A little later, having thought it over, I came to the conclusion that the linters applied after the fact suffer from the “survivor's mistake”, since in old projects the serious mistakes have already been corrected.
a) getting rid of similar names
- there should be a strict check of the visibility of variables and functions. Having sealed, you can use an identifier from a more general scope, instead of
- use case-insensitive names. (VS) “Let's call a function as a variable, only in Camelcases” and then compare it with something — you can do this in C (get the address of the function, which is quite a number)
- names with a difference of 1 letter should cause a warning (arguably, it can be highlighted in the IDE), but a very common mistake is copy-paste .x, .y, .w, .h.
- we do not allow different entities to be named the same way - if there is a constant with this name, then there should not be a variable of the same name or a type name
- it is extremely desirable to check the naming across all modules of the project - it is easy to confuse, especially if different modules are written by different people
b) Once mentioned - there should be modularity and preferably hierarchical - VS project of 12000 files in one directory - this is hell of a search.
Another modularity is required for descriptions of data exchange structures between different parts (modules, programs) of the same project.
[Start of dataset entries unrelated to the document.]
/-- R177: the encode direction, its refusal at the hole, and both round trips. -/
def Obligations.X10CodecRoundTrips : Prop :=
  (∀ x : X10Message, x10Enc x = none ↔ x.payload = .command Config.x10CmdHole) ∧
  (∀ (x : X10Message) (b : Byte × Byte × Byte), x10Enc x = some b → x10Dec b.1 b.2.1 b.2.2 = some x) ∧
  (∀ (b0 b1 b2 : Byte) (x : X10Message), x10Dec b0 b1 b2 = some x →
    (x10Enc x = some (b0, b1, b2) ↔ b2 = 0x06 ∨ b2 = 0x15))

/-- R185: the reduced address is the stated sum, and the concatenation of the three bytes. -/
def Obligations.AddressReduceIsTheSum : Prop :=
  ∀ h m l : Byte,
    (addrReduce h m l).toNat = h.toNat * 65536 + m.toNat * 256 + l.toNat ∧
    (h ++ m ++ l : BitVec 24) = addrReduce h m l

/-- R186 to R191: the command decoder, for every pair of bytes. -/
def Obligations.CommandDecodeIsAsStated : Prop :=
  ∀ c1 c2 : Byte,
    (∀ r ∈ cmdRows, c1 = r.2.1 → cmdDec c1 c2 = some (r.2.2 c2)) ∧
    ((∀ r ∈ cmdRows, c1 ≠ r.2.1) → cmdDec c1 c2 = none)

/-- R192 to R196 and R202 (which the spec marks as derived): the two bytes of every command, and what they decode to: the
command itself, but for an on level, which decodes to a group. That a present optional group is not 0 is the premise of
log entry 21 (DEDUCED). -/
def Obligations.CommandCodecRoundTrips : Prop :=
  (∀ c : Command, c.wellFormed = true → (∀ v, c ≠ .on (.level v)) → cmdDec (cmdEnc c).1 (cmdEnc c).2 = some c) ∧
  (∀ v : Byte, cmdEnc (.on (.group v)) = (0x11, v) ∧ cmdEnc (.on (.level v)) = (0x11, v) ∧
    cmdDec (cmdEnc (.on (.level v))).1 (cmdEnc (.on (.level v))).2 = some (.on (.group v))) ∧
  cmdEnc (.start .dim) = (0x17, 0x00) ∧ cmdEnc (.start .bright) = (0x17, 0x01)

/-- R197 and R198: each Config bit by its weight, bits 2 to 0 ignored and written 0, and both round trips (which R198 marks as
derived). -/
def Obligations.ConfigCodecRoundTrips : Prop :=
  (∀ b : Byte, (cfgDec b).autoLink = decide (b.toNat / 128 % 2 = 0) ∧ (cfgDec b).monitor = decide (b.toNat / 64 % 2 = 1) ∧
    (cfgDec b).manualLed = decide (b.toNat / 32 % 2 = 1) ∧ (cfgDec b).timeout = decide (b.toNat / 16 % 2 = 0) ∧
    (cfgDec b).busyReject = decide (b.toNat / 8 % 2 = 1)) ∧
  (∀ c : ConfigFlags, (cfgEnc c).toNat = (if c.autoLink then 0 else 128) + (if c.monitor then 64 else 0) +
    (if c.manualLed then 32 else 0) + (if c.timeout then 0 else 16) + (if c.busyReject then 8 else 0)) ∧
  (∀ c : ConfigFlags, cfgDec (cfgEnc c) = c) ∧ (∀ b : Byte, cfgEnc (cfgDec b) = b &&& 0xF8)

/-- R27 to R31: without reset, the opcode registers are written on an opcode edge only, the counter on opcode and payload
edges only, and each buffer byte only by the payload edge whose `CNT` is its index; R31 and R34 (the latter marked as
derived): no step and no record reads a stale register; and (log entry 12, the model's choice) a payload edge faults
exactly where there is no buffer byte. -/
def Obligations.RegistersAreWrittenOnlyByTheirEdges : Prop :=
  (∀ s t : State, step s = .next t → s.edge.rst = false →
    (s.st = .opc ∧ s.transfers = true → t.opcR = s.edge.inData ∧ t.modeL = s.edge.mode ∧ t.cnt = 0) ∧
    (¬ (s.st = .opc ∧ s.transfers = true) → t.opcR = s.opcR ∧ t.modeL = s.modeL ∧ t.lenR = s.lenR ∧
      t.cnt = (if s.st = .pay ∧ s.transfers = true then s.cnt + 1 else s.cnt)) ∧
    (∀ i : Fin 20, t.buf[i] =
      if s.st = .pay ∧ s.transfers = true ∧ s.cnt.toNat = i.val then s.edge.inData else s.buf[i])) ∧
  (∀ s u t : State, Inv s → SameLive s u → step s = .next t →
    ∃ v, step u = .next v ∧ SameLive t v ∧ t.record = v.record) ∧
  (∀ (s : State) (b : Byte), takePayload b s = .fault .bufferIndex ↔ 20 ≤ s.cnt.toNat)

/-- Log entry 13 (the model's choice): a row runs only in the phase its byte is taken in; anywhere else it is refused by
name, and no instruction runs in OUT or EOS. -/
def Obligations.RowsRunOnlyInTheirPhase : Prop :=
  ∀ (i : Instr) (s : State), s.st ≠ rowPhase i → exec i s = .refused .notAtPosition
end

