-- ==== Sys2Proof/Tests/Slice0.lean ====
section
/-! SUPPORT. Small tests, each on fixed values: the checks of WellFormed and of the parameter set, the decoder on bytes
written out from the spec's encodings, one edge per instruction against the vectors of spec/95_test_vectors.md, and for
each statement with hypotheses a state and operands that meet them. -/

namespace Sys2Proof.Tests

open Sys2Proof Sys2Proof.Machine

/-! ## States -/

/-- In HUNT, a byte offered. -/
def hunting (b : Byte) : State := { State.reset with inputs := [offer .msg b] }

/-- In OPC, a byte offered with a mode. -/
def selecting (m : Mode) (b : Byte) : State := { State.reset with st := .opc, inputs := [offer m b] }

/-- In PAY, the bytes `bs` of a frame of length `len` taken, a byte offered. -/
def taking (m : Mode) (op : Byte) (len : Len) (bs : List Byte) (b : Byte) : State :=
  { State.reset with
    st := .pay, modeL := m, opcR := op, lenR := len, cnt := BitVec.ofNat 5 bs.length
    buf := bs.zipIdx.foldl (fun v r => v.setIfInBounds r.2 r.1) State.reset.buf
    inputs := [offer m b] }

/-- In OUT with the record of `[0x02, 0x58, b]`, on the edge `e`. -/
def presenting (b : Byte) (e : Edge) : State :=
  { State.reset with st := .out, opcR := 0x58, lenR := 1, cnt := 1, buf := State.reset.buf.setIfInBounds 0 b, inputs := [e] }

/-- In EOS, on the edge `e`. -/
def ended (e : Edge) : State := { State.reset with st := .eos, inputs := [e] }

/-- The state after one edge. -/
def after (s : State) : Option State :=
  match step s with
  | .next t => some t
  | _ => none

/-- `ST` after one edge. -/
def phaseAfter (s : State) : Option Phase :=
  match step s with
  | .next t => some t.st
  | _ => none

/-- The record presented after one edge. -/
def recordAfter (s : State) : Option Record :=
  match step s with
  | .next t => t.record
  | _ => none

/-- The record of a whole message frame: its last payload byte taken on the edge. -/
def msgRecord (op : Byte) (len : Len) (bs : List Byte) (b : Byte) : Option Record := recordAfter (taking .msg op len bs b)

/-- The record of a whole response frame. -/
def rspRecord (op : Byte) (len : Len) (bs : List Byte) (b : Byte) : Option Record := recordAfter (taking .rsp op len bs b)

/-! ## The checks refuse ill-formed terms -/

theorem test_wf_marker_after_marker : Instr.wellFormed defaultParams (.opcode .msg) .marker = false := by decide
theorem test_wf_user_reset_in_rsp : Instr.wellFormed defaultParams (.opcode .rsp) .userReset = false := by decide
theorem test_wf_unsupported_in_msg : Instr.wellFormed defaultParams (.opcode .msg) .unsupported = false := by decide
theorem test_wf_frame_wrong_opcode :
    Instr.wellFormed defaultParams (.opcode .msg) (.receivedStd (.accept 0x51)) = false := by decide
theorem test_wf_frame_payload_in_opcode :
    Instr.wellFormed defaultParams (.opcode .rsp) (.getInfo (.payload 0x60)) = false := by decide
theorem test_wf_frame_byte_of_own_row :
    Instr.wellFormed defaultParams (.payload (.msg .receivedStd) 3 0x00) (.receivedStd (.payload 0x11)) = false := by decide
theorem test_wf_data_byte_of_own_row :
    Instr.wellFormed defaultParams (.payload (.msg .receivedExt) 4 0x11) (.receivedExt (.payload 0x05)) = false := by decide
theorem test_wf_button_byte_of_own_row :
    Instr.wellFormed defaultParams (.payload (.msg .buttonEvent) 0 0x00) (.buttonEvent (.payload 0x02)) = false := by decide
theorem test_wf_x10_flag_of_own_row :
    Instr.wellFormed defaultParams (.payload (.rsp .x10Sent) 1 0x66) (.x10Sent (.payload 0x80)) = false := by decide
theorem test_wf_command_off_its_index :
    Instr.wellFormed defaultParams (.payload (.msg .receivedStd) 2 0x00) (.cmdOn .select) = false := by decide
theorem test_wf_data_after_another_command :
    Instr.wellFormed defaultParams (.payload (.msg .receivedStd) 4 0x13) (.cmdOn (.data 0x05)) = false := by decide
theorem test_wf_button_in_another_frame :
    Instr.wellFormed defaultParams (.payload (.msg .linkCleanupStatus) 0 0x00) .btn1Tapped = false := by decide
theorem test_wf_x10_flag_off_its_index :
    Instr.wellFormed defaultParams (.payload (.msg .x10Received) 0 0x00) .x10Unit = false := by decide
theorem test_wf_group_zero : Command.wellFormed (.off (some 0x00)) = false := by decide

/-- A parameter set that breaks each check of R7, and one that lists a byte twice (log entry 19). -/
def badLength : Params := { defaultParams with respTable := (0x74, .entry 21 (.extension [])) :: defaultRespTable }
def secondUnsupported : Params := { defaultParams with respTable := (0x74, .unsupported) :: defaultRespTable }
def noUnsupported : Params := { defaultParams with respTable := [(0x60, .entry 7 .getInfo)] }
def messageOpcode : Params := { defaultParams with respTable := (0x59, .entry 1 (.extension [])) :: defaultRespTable }
def foreignOpcode : Params := { defaultParams with respTable := (0x74, .entry 1 .ledOn) :: defaultRespTable }
def missingButton : Params := { defaultParams with buttonTable := defaultButtonTable.tail }
def twoBytesOneButton : Params := { defaultParams with buttonTable := (0x32, (.one, .held)) :: defaultButtonTable.tail }
def twoBytesOneRole : Params := { defaultParams with linkRoleTable := (0x02, .deleted) :: defaultLinkRoleTable }
def repeatedByte : Params := { defaultParams with linkRoleTable := [(0x00, .responder), (0x00, .controller)] }

theorem test_params_default : defaultParams.ok = true := by decide
theorem test_params_length : badLength.lengthsFit = false := by decide
theorem test_params_second_unsupported : secondUnsupported.onlyUnsupported = false := by decide
theorem test_params_no_unsupported : noUnsupported.onlyUnsupported = false := by decide
theorem test_params_message_opcode : messageOpcode.spaceKept = false := by decide
theorem test_params_foreign_opcode : foreignOpcode.spaceKept = false := by decide
theorem test_params_missing_button : missingButton.buttonsComplete = false := by decide
theorem test_params_two_bytes_one_button : twoBytesOneButton.buttonsComplete = false := by decide
theorem test_params_two_bytes_one_role : twoBytesOneRole.rolesUnique = false := by decide
theorem test_params_repeated_byte : repeatedByte.tablesAreMaps = false := by decide
theorem test_params_refused : step { State.reset with params := badLength } = .refused .illFormedParams := by rfl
VS Encountered an error due to different alignment of numbers in the exchange structure in the receiver and transmitter.
- Eliminate the possibility of duplicate linking (layout).
c) Ambiguities
- There must be a certain order of function calls. When writing X = funcA () + fB () or Fn (funcA (), fB (), callC ()) - it should be understood that the person expects to get the calculations in the written order, (VS) and not how the optimizer thought of himself.
- Exclude similar operators. Not like in C: + ++, <<<, | ||, & &&, = ==
- It is desirable to have a few clear operators and with obvious priority. Hello from the ternary operator.
- Redefinition of operators is rather harmful. You write i: = 2, but (VS) in fact it causes an implicit creation of an object for which there is not enough memory, and the disk crashes when swapping and your satellite falls to Mars :-(
In fact, from personal experience I observed a crash on the string ConnectionString = “DSN”, this turned out to be the setter who opened the database (and the server was not visible on the network).
- Initialization of all variables by default values is necessary.
- Also, the OOP approach saves from the forgetfulness of reassigning all the fields in an object to a new one-hundredth function.
- The type system should be safe - control of the dimensions of the objects to be assigned is needed - protection against memory overwriting, arithmetic overflow like 65535 + 1, loss of accuracy and significance when casting, excluding the comparison of the incomparable - the whole 2 is not 2.0 in the general case.
And even a typical division by 0 can give a well-defined + INF, instead of an error - you need a precise definition of the result.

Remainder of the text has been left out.